EXERCISE
Look below for the line containing "successful WDEC (spec R71). -/"; from there through the line containing "is none. -/", both lines included, please set down each line exactly and nothing else.

DATASET RECORDS
-- ==== Sys2Proof/Machine/WordCodec.lean ====
section
/-! DEFINITION. The word codec commands WENC and WDEC (spec R70, R71). -/

namespace Sys2Proof.Machine

/-- The wire group of a 16-bit value (spec R70): high byte, low byte, checksum of the two. -/
def wireGroup (v : Word) : Group :=
  ⟨v.extractLsb' 8 8, v.extractLsb' 0 8, crc8 (v.extractLsb' 8 8) (v.extractLsb' 0 8)⟩

/-- A group as ENC_OUT packs it (spec R21): hi in [23:16], lo in [15:8], checksum in [7:0]. -/
def Group.pack (g : Group) : BitVec 24 := g.hi ++ g.lo ++ g.ck

/-- WENC (spec R70). -/
def execWenc (v : Word) (s : State) : Host.Outcome State Fault Refusal :=
  .next (((s.setEncOut (wireGroup v).pack).setCrcOut (wireGroup v).ck).finishOk true)

/-- The number of whole groups in the frame: FLEN / 3 (spec R71). -/
def State.frameWords (s : State) : Nat := s.flen.toNat / 3

/-- WVAL[j] after a successful WDEC (spec R71). For `j < MAX_WORDS` the group read lies in FB. -/
def wdecValue (s : State) (j : Nat) : Word := if j < s.frameWords then (groupAt s.fb (3 * j)).value else 0

/-- WOK[j] after a successful WDEC (spec R71). -/
def wdecOk (s : State) (j : Nat) : Bool := decide (j < s.frameWords) && (groupAt s.fb (3 * j)).ok

/-- The conjunction of the WOK[j] of the decoded words (spec R71's `all`): 1 when there is none. -/
def wdecAll (s : State) : Bool :=
  (List.range s.params.maxWords).all fun j => !decide (j < s.frameWords) || wdecOk s j

/-- WDEC (spec R71). -/
def execWdec (s : State) : Host.Outcome State Fault Refusal :=
  if s.flen.toNat % 3 ≠ 0 then .next (s.clearWords.raise ⟨.frameLength, 0, 0⟩)
  else
    .next ((s.setWords (BitVec.ofNat 8 s.frameWords) ((List.range s.params.maxWords).map (wdecValue s))
      ((List.range s.params.maxWords).map (wdecOk s))).finishOk (wdecAll s))

end Sys2Proof.Machine
end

EXPECTED ANSWER
/-- WOK[j] after a successful WDEC (spec R71). -/
def wdecOk (s : State) (j : Nat) : Bool := decide (j < s.frameWords) && (groupAt s.fb (3 * j)).ok

/-- The conjunction of the WOK[j] of the decoded words (spec R71's `all`): 1 when there is none. -/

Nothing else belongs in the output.